[WORKING DATA — start]

-- ==== Sys2Proof/Certificates/Slice0/Obligations.lean ====
section
/-! DEFINITION. The statements for the provers. First the words they share: when an access is virtual or physical
(R51 to R53, in the spec's own conditions), what a completed `MRS` or `MSR` does, and what it leaves unchanged. -/

namespace Sys2Proof.Claims

open Sys2Proof.Machine

/-! ### Premises: conditions on the parameters and the inputs alone -/

/-- `EL2Enabled() && !ELUsingAArch32(EL2)`. -/
abbrev El2Controls (s : State) : Prop := s.ctl.el2Enabled = true ∧ s.ctl.el2UsingAArch32 = false

/-- `HaveEL(EL3) && !ELUsingAArch32(EL3) && SCR_EL3.IRQ == '1'`. -/
abbrev El3TakesAccesses (s : State) : Prop :=
  s.params.haveEL3 = true ∧ s.ctl.el3UsingAArch32 = false ∧ s.ctl.scrEl3Irq = true

/-- An access at EL1 that R51 neither traps nor redirects. -/
abbrev PhysicalAtEl1 (s : State) : Prop :=
  s.ctl.el = .el1 ∧ s.ctl.iccSreEl1Sre = true ∧ ¬(El2Controls s ∧ s.ctl.ichHcrEl2Tall1 = true) ∧
  ¬(El2Controls s ∧ s.ctl.hcrEl2Imo = true) ∧ ¬El3TakesAccesses s

/-- An access at EL2 that R52 does not trap. -/
abbrev PhysicalAtEl2 (s : State) : Prop :=
  s.ctl.el = .el2 ∧ s.ctl.iccSreEl2Sre = true ∧ ¬El3TakesAccesses s

/-- An access at EL3, which exists only where EL3 is implemented, that R53 does not trap. -/
abbrev PhysicalAtEl3 (s : State) : Prop :=
  s.ctl.el = .el3 ∧ s.params.haveEL3 = true ∧ s.ctl.iccSreEl3Sre = true

/-- An access that R51 redirects to `ICV_BPR1_EL1`. -/
abbrev VirtualAtEl1 (s : State) : Prop :=
  s.ctl.el = .el1 ∧ s.ctl.iccSreEl1Sre = true ∧ El2Controls s ∧ s.ctl.ichHcrEl2Tall1 = false ∧
  s.ctl.hcrEl2Imo = true

/-- The access of this state reaches the stored field of copy `c`: `Resolve() = Phys(c)` (R50) in mode `Direct` (R63).
-/
abbrev ReachesCell (s : State) (c : Copy) : Prop :=
  resolve s.params s.ctl = .phys c ∧ physMode s.params s.ctl c = .direct

/-- `w` is the next word of the program, and where it has an address, that is the pc and a multiple of 4. -/
abbrev WordAtPc (s : State) (w : InstrWord) : Prop :=
  s.program[s.completed]? = some w ∧
  (s.base.toNat + 4 * s.completed < 2 ^ 64 → s.pc.toNat % 4 = 0 ∧ s.pc.toNat = s.base.toNat + 4 * s.completed)

/-- The states in which the prose tables and the pseudocode can be compared (40_sysreg_access.md section 6): no
earlier trap, and the extra conjuncts of the pseudocode hold. -/
abbrev TableComparable (s : State) : Prop :=
  (s.ctl.el = .el1 → s.ctl.iccSreEl1Sre = true) ∧ (s.ctl.el = .el2 → s.ctl.iccSreEl2Sre = true) ∧
  s.ctl.ichHcrEl2Tall1 = false ∧ s.ctl.el2UsingAArch32 = false ∧ s.ctl.el3UsingAArch32 = false ∧
  (s.ctl.hcrEl2Imo = true → s.ctl.el2Enabled = true)

/-- R95, in its own terms: the words of a list executed in order from the first. The run ends normally after the last
word has completed, in a fault at the first word that raises one, and is refused at the first word that is refused. -/
def runWords : List InstrWord → State → RunResult
  | [], s => .ended s
  | w :: ws, s =>
    match runWord w s with
    | .next s' => runWords ws s'
    | .fault f => .faulted f s
    | .refused r => .refused r s

/-! ### Effects -/

/-- `pc + 4` (R24: decision D3 of the spec, log 13); past the top of the address space the spec gives no next pc. One
more word of the program has completed (R95; the count is the model's, log 9). -/
def PcMovesOn (s s' : State) : Prop :=
  (s.pc.toNat + 4 < 2 ^ 64 → s'.pc.toNat = s.pc.toNat + 4) ∧ s'.completed = s.completed + 1

/-- Parameters, program text and inputs, `PSTATE.EL` among them, are unchanged (R25, R27, R36). -/
def SameSurroundings (s s' : State) : Prop :=
  s'.params = s.params ∧ s'.program = s.program ∧ s'.base = s.base ∧ s'.ctl = s.ctl

/-- What every completed `MRS` with destination `t` leaves unchanged (R60): everything but `X[t]`, the pc
and the count of completed words. -/
def MrsFrame (t : RegNum) (s s' : State) : Prop :=
  (∀ u, u ≠ t → s'.readX u = s.readX u) ∧ SameSurroundings s s' ∧ s'.ext = s.ext ∧ s'.bpr1 = s.bpr1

[WORKING DATA — finish]

* REQUIREMENT *
Take every line from the records above that has the word "section" and copy it.

* EXERCISE RESPONSE *
section
/-- The states in which the prose tables and the pseudocode can be compared (40_sysreg_access.md section 6): no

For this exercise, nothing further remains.